TASK PROMPT: If a line in the entries contains the word "IrqMask", list it.

= Beginning of Section =

-- ==== Sys2Proof/Config.lean ====
section
/-!
DEFINITION. What the hardware fixes (the two named constants of spec/00_scope.md R6), the collaborators as
uninterpreted functions (spec/43_collaborator_ops.md R180: "a function from `W` and the arguments to a new `W` and a
result"), and the free values.

A constant declared `opaque` has no body: nothing in Lean can evaluate it or prove a value of it, so what is proved
holds whatever the collaborator does.  A collaborator's contract is not built in; a statement that needs a clause of it
takes it as a premise (D19, Sys2Proof/Safety.lean).  Built in are the frames of R199: what an operation may change is the
type of its answer (log 15).
-/

namespace Sys2Proof.Config

open Sys2Proof.Machine

/-- `IDLE_TICK` (R6, R110, U3, U4): the elapsed count of a step in which the CPU is halted. -/
def idleTick : Nat := 1

/-- `DMA_ELAPSED` (R6, R105, U4): the elapsed count of a step the DMA Engine took. -/
def dmaElapsed : Nat := 0

/-- `CPU.service_interrupt` (R183): given the bus handle, so the whole world. -/
opaque cpuServiceInterrupt : World → CpuServiceAnswer

/-- `CPU.step` (R184): one instruction against the bus. -/
opaque cpuStep : World → CpuStepAnswer

/-- `DMA.try_work` (R185): not given the CPU. -/
opaque dmaTryWork : Memory → IoAggregate → IrqMask → DmaAnswer

/-- `DMA.notify_vblank` (R186): changes DMA Engine state only. -/
opaque dmaNotifyVblank : Dma → Dma

/-- `DMA.notify_hblank` (R187): changes DMA Engine state only. -/
opaque dmaNotifyHblank : Dma → Dma

/-- `TIMER.advance` (R188), with the elapsed count. -/
opaque timerAdvance : Nat → Memory → IoAggregate → IrqMask → TimerAnswer

/-- `DISPLAY.advance` (R189), with the elapsed count. -/
opaque displayAdvance : Nat → Memory → IoAggregate → IrqMask → DisplayAnswer

/-- `IC.pending` (R192): a function of the controller's persistent state; it is not given `irq_acc`. -/
opaque icPending : InterruptController → Bool

/-- `IO.set_running` (R195): the Halt State after the call.  It may change nothing else (R199). -/
opaque ioSetRunning : IoAggregate → HaltState

/-- `IC.merge_requests(m)` (R193): the pending mask after the call.  It may change nothing else (R199). -/
opaque icMergeRequests : InterruptController → IrqMask → IrqMask

/-- `IO.set_keyinput(k)` (R196): the aggregate after the call.  Whether the write has a further effect inside the aggregate
is "not in the source". -/
opaque keyInputEffect : KeyState → IoAggregate → IoAggregate

/-- Whether a call returns (R180: "Every call returns", a clause of the collaborators' contracts and so a premise, D19; a
call that never returns leaves the command stuck, U5). -/
opaque callReturns : Call → World → Bool

/-- The key value `BACKEND.poll_input` returns at draw `n` (R197, U12: any value at each call). -/
opaque polledKey : Nat → KeyState

/-- The `info` field of a response whose status is neither `FAULT` nor `REFUSED` (R64: unspecified, U18: any value), at
draw `n`. -/
opaque unspecifiedInfo : Nat → FaultInfo

/-- The value `CPU.cycles() - start` when the counter has gone backwards, which the spec excludes by a contract of the
CPU and gives no value for (R112, U5). -/
opaque elapsedBackwards : Nat → Nat → Nat

/-- The suggested initial world (R30, D17): every value the spec leaves unspecified is the model's own choice (log 7),
and the one thing it fixes, a Display State other than `VBlank`, holds. -/
def resetWorld : World where
  cpu := { cycles := 0, pc := 0, nextPc := 0, regs := [] }
  mem := []
  io  :=
    { halt     := .running
      keyInput := 0
      dma      := { vblankEdge := false, hblankEdge := false, channels := [] }
      timers   := { counters := [], control := [] }
      display  := { level := .drawing, framebuffer := 0, internal := [] }
      ic       := { requested := 0, enabled := 0 } }

end Sys2Proof.Config
end

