-- ==== Sys2Proof/Machine/BreakpointCommands.lean ====
section
/-!
DEFINITION. The breakpoint commands (spec/42_breakpoints.md).  There is no removal (R163), and neither `STEP` nor `FRAME`
looks at the set (R162).
-/

namespace Sys2Proof.Machine

/-- `ADD_BREAKPOINT a` (R160): the gate, the duplicate test, the capacity test, and the append, in that order.  No
micro-operation is issued. -/
def execAddBreakpoint (a : Addr) (s : State) : Host.Outcome State Fault Refusal :=
  .next
    (if s.fault then s.begin.refuse
    else if isBreakpoint s.bp a then s.begin.respond .none 0
    else if breakpointSetFull s.build s.bp then s.begin.respond .bpFull 0
    else { s.begin with bp := s.bp ++ [a] }.respond .okData (positionData s.build.addrW s.bp))

/-- `CPU.next_pc()` (R182). -/
def State.readNextPc (s : State) : State := s.log (.cpuNextPc s.nextPc)

/-- `CHECK_BREAKPOINT` (R161): the next-instruction address itself if it is in the set.  One `CPU.next_pc()`. -/
def execCheckBreakpoint (s : State) : Host.Outcome State Fault Refusal :=
  .next
    (if s.fault then s.begin.refuse
    else
      (s.begin.call .cpuNextPc fun t =>
        if isBreakpoint s.bp s.nextPc then t.readNextPc.respond .okData s.nextPc
        else t.readNextPc.respond .none 0).state)

end Sys2Proof.Machine
end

= End of Section =

RESPONSE FOR THIS EXERCISE:
opaque dmaTryWork : Memory → IoAggregate → IrqMask → DmaAnswer
opaque timerAdvance : Nat → Memory → IoAggregate → IrqMask → TimerAnswer
opaque displayAdvance : Nat → Memory → IoAggregate → IrqMask → DisplayAnswer
opaque icMergeRequests : InterruptController → IrqMask → IrqMask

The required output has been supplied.